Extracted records
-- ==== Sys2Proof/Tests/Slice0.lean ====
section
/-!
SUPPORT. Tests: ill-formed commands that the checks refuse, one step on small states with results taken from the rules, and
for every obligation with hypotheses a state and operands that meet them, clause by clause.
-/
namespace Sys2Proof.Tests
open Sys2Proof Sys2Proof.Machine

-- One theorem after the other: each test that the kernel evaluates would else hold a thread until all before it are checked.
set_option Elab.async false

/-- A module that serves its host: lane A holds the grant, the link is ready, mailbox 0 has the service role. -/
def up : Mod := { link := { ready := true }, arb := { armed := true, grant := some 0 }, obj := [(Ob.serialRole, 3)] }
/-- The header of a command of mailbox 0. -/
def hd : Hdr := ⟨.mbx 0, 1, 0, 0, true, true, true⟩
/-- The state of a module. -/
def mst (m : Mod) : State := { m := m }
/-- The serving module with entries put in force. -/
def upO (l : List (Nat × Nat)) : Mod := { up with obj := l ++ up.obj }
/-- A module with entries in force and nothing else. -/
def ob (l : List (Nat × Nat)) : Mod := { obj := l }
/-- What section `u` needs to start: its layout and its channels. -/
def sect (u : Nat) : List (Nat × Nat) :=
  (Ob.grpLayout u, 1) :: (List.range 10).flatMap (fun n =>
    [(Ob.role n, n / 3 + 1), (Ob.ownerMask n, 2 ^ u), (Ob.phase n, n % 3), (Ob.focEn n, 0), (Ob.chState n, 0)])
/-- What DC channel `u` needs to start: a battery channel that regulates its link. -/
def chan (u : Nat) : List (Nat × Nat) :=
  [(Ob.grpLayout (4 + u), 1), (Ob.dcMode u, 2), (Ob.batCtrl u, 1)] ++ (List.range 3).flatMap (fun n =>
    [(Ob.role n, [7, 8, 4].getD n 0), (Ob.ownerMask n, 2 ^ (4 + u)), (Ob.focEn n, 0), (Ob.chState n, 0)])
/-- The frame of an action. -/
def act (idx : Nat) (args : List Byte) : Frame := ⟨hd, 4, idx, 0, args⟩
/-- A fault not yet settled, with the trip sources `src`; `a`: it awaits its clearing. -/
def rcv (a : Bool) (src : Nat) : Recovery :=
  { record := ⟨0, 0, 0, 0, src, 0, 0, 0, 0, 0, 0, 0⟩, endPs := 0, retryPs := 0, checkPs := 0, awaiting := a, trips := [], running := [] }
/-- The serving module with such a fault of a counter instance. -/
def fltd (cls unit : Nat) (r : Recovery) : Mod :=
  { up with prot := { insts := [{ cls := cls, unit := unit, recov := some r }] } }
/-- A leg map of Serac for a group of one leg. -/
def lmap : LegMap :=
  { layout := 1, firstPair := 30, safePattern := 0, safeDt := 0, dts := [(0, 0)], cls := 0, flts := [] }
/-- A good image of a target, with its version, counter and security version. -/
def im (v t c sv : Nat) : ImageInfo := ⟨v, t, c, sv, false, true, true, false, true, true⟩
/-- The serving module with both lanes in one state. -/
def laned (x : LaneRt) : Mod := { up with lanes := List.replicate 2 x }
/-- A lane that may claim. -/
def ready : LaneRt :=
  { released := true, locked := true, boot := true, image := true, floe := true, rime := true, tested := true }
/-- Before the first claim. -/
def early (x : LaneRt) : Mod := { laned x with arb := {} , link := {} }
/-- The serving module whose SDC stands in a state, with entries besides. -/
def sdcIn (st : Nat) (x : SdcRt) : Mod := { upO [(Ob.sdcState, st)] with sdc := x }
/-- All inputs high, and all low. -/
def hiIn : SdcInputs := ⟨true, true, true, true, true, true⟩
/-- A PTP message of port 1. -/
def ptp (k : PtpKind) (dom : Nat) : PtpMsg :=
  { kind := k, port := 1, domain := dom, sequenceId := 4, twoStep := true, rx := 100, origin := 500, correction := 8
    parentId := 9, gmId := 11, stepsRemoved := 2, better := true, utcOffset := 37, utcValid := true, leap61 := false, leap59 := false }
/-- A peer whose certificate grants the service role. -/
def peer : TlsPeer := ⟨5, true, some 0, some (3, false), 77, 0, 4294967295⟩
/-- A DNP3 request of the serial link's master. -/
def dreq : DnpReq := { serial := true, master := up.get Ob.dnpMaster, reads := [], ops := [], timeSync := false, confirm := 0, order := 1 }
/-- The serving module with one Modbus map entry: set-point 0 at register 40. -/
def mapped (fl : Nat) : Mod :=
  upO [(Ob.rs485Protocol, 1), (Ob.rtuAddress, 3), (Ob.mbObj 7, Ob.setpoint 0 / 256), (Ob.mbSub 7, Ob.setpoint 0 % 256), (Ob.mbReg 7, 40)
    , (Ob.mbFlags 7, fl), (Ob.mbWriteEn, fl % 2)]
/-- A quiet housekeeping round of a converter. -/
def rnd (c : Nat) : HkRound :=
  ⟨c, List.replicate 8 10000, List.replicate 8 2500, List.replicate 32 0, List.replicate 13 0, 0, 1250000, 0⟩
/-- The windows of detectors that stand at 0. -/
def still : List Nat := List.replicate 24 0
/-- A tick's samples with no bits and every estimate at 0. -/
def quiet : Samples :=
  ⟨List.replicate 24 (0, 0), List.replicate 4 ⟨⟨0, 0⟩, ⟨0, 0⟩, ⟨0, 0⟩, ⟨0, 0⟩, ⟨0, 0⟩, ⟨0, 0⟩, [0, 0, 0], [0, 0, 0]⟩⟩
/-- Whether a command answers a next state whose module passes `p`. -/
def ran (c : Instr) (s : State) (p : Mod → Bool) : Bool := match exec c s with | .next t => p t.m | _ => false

--

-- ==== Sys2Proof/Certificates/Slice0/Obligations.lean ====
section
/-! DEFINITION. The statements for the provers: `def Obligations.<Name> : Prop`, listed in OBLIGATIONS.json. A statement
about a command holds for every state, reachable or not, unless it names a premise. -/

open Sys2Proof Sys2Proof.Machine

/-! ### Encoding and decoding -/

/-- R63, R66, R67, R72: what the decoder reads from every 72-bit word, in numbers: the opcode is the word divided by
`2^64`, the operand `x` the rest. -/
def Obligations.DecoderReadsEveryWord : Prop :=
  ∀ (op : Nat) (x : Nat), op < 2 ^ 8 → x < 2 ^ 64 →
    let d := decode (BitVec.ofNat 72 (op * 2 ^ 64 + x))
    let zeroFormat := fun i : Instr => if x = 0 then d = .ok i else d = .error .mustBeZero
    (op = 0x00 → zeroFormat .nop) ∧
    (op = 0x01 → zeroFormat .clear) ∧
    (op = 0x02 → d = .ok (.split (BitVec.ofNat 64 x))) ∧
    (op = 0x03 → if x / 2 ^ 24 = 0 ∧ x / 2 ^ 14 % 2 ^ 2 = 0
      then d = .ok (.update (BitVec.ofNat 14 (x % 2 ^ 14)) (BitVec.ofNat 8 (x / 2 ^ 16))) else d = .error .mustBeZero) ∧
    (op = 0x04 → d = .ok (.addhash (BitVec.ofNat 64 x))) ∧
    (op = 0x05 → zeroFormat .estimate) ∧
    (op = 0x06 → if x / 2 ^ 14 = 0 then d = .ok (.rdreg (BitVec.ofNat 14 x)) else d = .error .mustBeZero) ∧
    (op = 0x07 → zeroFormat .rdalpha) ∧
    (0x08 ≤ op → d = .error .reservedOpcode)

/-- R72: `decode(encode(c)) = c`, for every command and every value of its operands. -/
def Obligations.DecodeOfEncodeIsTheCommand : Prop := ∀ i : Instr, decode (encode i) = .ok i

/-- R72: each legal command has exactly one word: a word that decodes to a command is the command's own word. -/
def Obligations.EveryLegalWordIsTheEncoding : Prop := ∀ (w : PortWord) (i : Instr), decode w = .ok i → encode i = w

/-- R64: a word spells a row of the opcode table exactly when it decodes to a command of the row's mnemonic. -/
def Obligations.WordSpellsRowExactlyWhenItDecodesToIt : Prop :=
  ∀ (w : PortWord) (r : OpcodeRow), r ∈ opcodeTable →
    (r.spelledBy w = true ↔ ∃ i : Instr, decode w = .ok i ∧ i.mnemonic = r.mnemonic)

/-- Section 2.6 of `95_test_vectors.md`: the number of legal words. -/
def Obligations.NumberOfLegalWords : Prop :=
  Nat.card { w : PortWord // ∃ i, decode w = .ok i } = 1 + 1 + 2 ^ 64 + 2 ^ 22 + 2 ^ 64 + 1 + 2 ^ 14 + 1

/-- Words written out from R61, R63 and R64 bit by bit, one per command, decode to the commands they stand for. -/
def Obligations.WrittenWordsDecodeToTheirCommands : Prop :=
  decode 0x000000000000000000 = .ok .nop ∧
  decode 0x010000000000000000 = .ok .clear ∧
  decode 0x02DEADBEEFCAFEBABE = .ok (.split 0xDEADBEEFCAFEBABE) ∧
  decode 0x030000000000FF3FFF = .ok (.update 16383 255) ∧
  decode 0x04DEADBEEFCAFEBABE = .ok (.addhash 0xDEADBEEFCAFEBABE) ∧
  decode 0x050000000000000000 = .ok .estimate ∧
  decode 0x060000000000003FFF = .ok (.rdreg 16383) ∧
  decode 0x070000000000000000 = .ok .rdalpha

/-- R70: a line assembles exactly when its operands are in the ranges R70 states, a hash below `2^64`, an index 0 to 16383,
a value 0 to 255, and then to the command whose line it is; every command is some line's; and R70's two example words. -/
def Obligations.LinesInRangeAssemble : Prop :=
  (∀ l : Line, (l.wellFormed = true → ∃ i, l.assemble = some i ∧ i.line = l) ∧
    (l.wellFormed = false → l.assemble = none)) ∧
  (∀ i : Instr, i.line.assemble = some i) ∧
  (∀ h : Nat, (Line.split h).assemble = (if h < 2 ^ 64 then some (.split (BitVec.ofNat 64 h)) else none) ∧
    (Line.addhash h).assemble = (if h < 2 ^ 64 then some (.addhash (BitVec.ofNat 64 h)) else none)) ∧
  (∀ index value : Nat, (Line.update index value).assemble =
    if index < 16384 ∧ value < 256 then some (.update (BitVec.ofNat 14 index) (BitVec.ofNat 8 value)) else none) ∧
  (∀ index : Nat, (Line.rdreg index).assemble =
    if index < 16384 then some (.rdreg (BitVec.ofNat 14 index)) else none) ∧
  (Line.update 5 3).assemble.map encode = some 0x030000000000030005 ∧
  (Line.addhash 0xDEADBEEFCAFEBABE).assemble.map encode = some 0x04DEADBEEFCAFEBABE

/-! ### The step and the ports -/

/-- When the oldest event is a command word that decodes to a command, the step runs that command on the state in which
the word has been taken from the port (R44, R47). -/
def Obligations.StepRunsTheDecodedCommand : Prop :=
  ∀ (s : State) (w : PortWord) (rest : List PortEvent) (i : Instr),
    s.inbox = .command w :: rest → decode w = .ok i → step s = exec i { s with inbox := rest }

◆ What the exercise asks ◆
Taking the entries above, restate exactly those lines that fall between the line with "a value 0 to" and the line with "(l.wellFormed = false", keeping both of those lines too.

◆ Response ◆
a value 0 to 255, and then to the command whose line it is; every command is some line's; and R70's two example words. -/
def Obligations.LinesInRangeAssemble : Prop :=
  (∀ l : Line, (l.wellFormed = true → ∃ i, l.assemble = some i ∧ i.line = l) ∧
    (l.wellFormed = false → l.assemble = none)) ∧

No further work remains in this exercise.